* [EXERCISE DIRECTIONS]
Nothing but the line with "exec (decode3 (s.readByte" and the lines after it should appear, each retyped exactly as in the listing.

▬▬▬

/-- IME is written by EI and RETI (1) and DI (0) only; HALTED is set by HALT only and cleared by no instruction; the
bank registers and bank counts are changed by no instruction (R28 to R31). -/
def Obligations.ControlStateFrame : Prop :=
  ∀ (i : Instr) (s t : State), exec i s = .next t →
    t.ime = (match i with | .ei | .reti => true | .di => false | _ => s.ime) ∧
    t.halted = (s.halted || i == .halt) ∧
    t.romb = s.romb ∧ t.ramb = s.ramb ∧ t.romBanks = s.romBanks ∧ t.ramBanks = s.ramBanks

/-- PC advances by the number of bytes of the instruction, modulo 0x10000, unless the instruction assigns it (R32,
R110). -/
def Obligations.PCAdvances : Prop :=
  ∀ (i : Instr) (s t : State), exec i s = .next t → assignsPC (runForm i s) s = false →
    t.pc = s.pc + BitVec.ofNat 16 (opLength (i.encode.headD 0))

/-- An instruction whose row of R27 reads no flags computes the same from any F: registers, PC, SP, memory and control
state of the outcome do not depend on F. -/
def Obligations.FlagsInfluenceOnlyReaders : Prop :=
  ∀ (i : Instr) (s : State) (x : Byte), readsFlags i.form = false →
    withoutF (exec i { s with f := x }) = withoutF (exec i s)

/-- IME is "Read by no instruction and by no mechanism inside JBCORE": a step from states that differ in IME alone
ends in states that differ at most in IME. -/
def Obligations.InterruptEnableInfluencesNothing : Prop :=
  ∀ (s : State) (x : Bool),
    withoutIME (step { s with ime := x }) = withoutIME (step s) ∧ stepResult { s with ime := x } = stepResult s

/-! ### Reset, host operations and invariants -/

/-- The invariants hold in the state after reset. -/
def Obligations.ResetMeetsInvariant : Prop := State.reset.Inv

/-- Every step keeps the invariants: bits 3..0 of F are 0 (R25), the bank indices are in range (R30, R31), and the
arrays keep their canonical form and extent. -/
def Obligations.StepKeepsInvariant : Prop :=
  ∀ s t : State, s.Inv → step s = .next t → t.Inv

/-- RESET establishes the invariants, whatever its arguments; every step and every host operation keeps them, from every
state that meets them; so every state reachable from a successful RESET meets them. -/
def Obligations.ReachableStatesMeetInvariant : Prop :=
  (∀ (p : ResetParams) (s : State), hostReset p = .ok s → s.Inv) ∧
  (∀ s t : State, s.Inv → Transition s t → t.Inv) ∧
  (∀ s : State, Reachable s → s.Inv)

/-- RESET is refused exactly on a malformed image or a parameter outside its domain. Otherwise it succeeds, with PC at
0x0100, SP at 0xFFFE, IME and HALTED at 0, ROMB at 1, RAMB at 0, the pairs at their parameters with F's low nibble 0,
CART at the image, XRAM at XRAM_INIT, and GM at GM_INIT overlaid by IO_DEFAULTS in table order (R38, R440, R441;
decisions D6, D8, D9, D10, D11, D37; the domain check is log entry 13). GM_INIT and XRAM_INIT are presented by the cells
that differ from the byte an unlisted cell stands for (log entry 3). `State.reset` is what RESET answers on the model's
own parameters (log entries 1 to 3: zero registers, an all-zero image of two banks, one RAM bank, zero memories). -/
def Obligations.ResetOperation : Prop :=
  hostReset ResetParams.default = .ok State.reset ∧
  ∀ p : ResetParams,
    (hostReset p = .error .malformedImage ↔ ¬(2 ≤ p.romBanks ∧ p.image.length = p.romBanks * 0x4000)) ∧
    (hostReset p = .error .badParameter ↔ p.imageValid = true ∧ p.inDomain = false) ∧
    (2 ≤ p.romBanks → p.image.length = p.romBanks * 0x4000 → p.inDomain = true → ∃ s, hostReset p = .ok s ∧
      s.pc = 0x0100 ∧ s.sp = 0xFFFE ∧ s.ime = false ∧ s.halted = false ∧ s.romb = 1 ∧ s.ramb = 0 ∧
      s.af = p.af &&& 0xFFF0 ∧ s.bc = p.bc ∧ s.de = p.de ∧ s.hl = p.hl ∧
      s.romBanks = p.romBanks ∧ s.ramBanks = p.ramBanks ∧
      (∀ k, ∀ lt : k < p.image.length, s.cart.read k = p.image[k]) ∧
      (∀ k, s.xram.read k = (tableByte p.xramInit k).getD Config.unlistedByte) ∧
      (∀ k, s.gm.read k = ((tableByte p.ioDefaults k).or (tableByte p.gmInit k)).getD Config.unlistedByte))

/-- FORCEPC, ROMBANK, RAMBANK and WAKE change one element each; an index out of range is refused; after FORCEPC on a
state whose step was Unimplemented, the next step runs what is at the new PC (R403, R448 to R450). -/
def Obligations.HostOperations : Prop :=
  ∀ (s : State) (addr : Word) (n : Nat),
    forcePC addr s = { s with pc := addr } ∧
    wake s = { s with halted := false } ∧
    (n < s.romBanks → selectRomBank n s = .ok { s with romb := n }) ∧
    (s.romBanks ≤ n → selectRomBank n s = .error .bankOutOfRange) ∧
    (n < s.ramBanks → selectRamBank n s = .ok { s with ramb := n }) ∧
    (s.ramBanks ≤ n → selectRamBank n s = .error .bankOutOfRange) ∧
    (s.halted = false → step (forcePC addr s) =
      exec (decode3 (s.readByte addr) (s.readByte (addr + 1)) (s.readByte (addr + 2))) { s with pc := addr })
end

▬▬▬

* [RESPONSE AREA]
      exec (decode3 (s.readByte addr) (s.readByte (addr + 1)) (s.readByte (addr + 2))) { s with pc := addr })
end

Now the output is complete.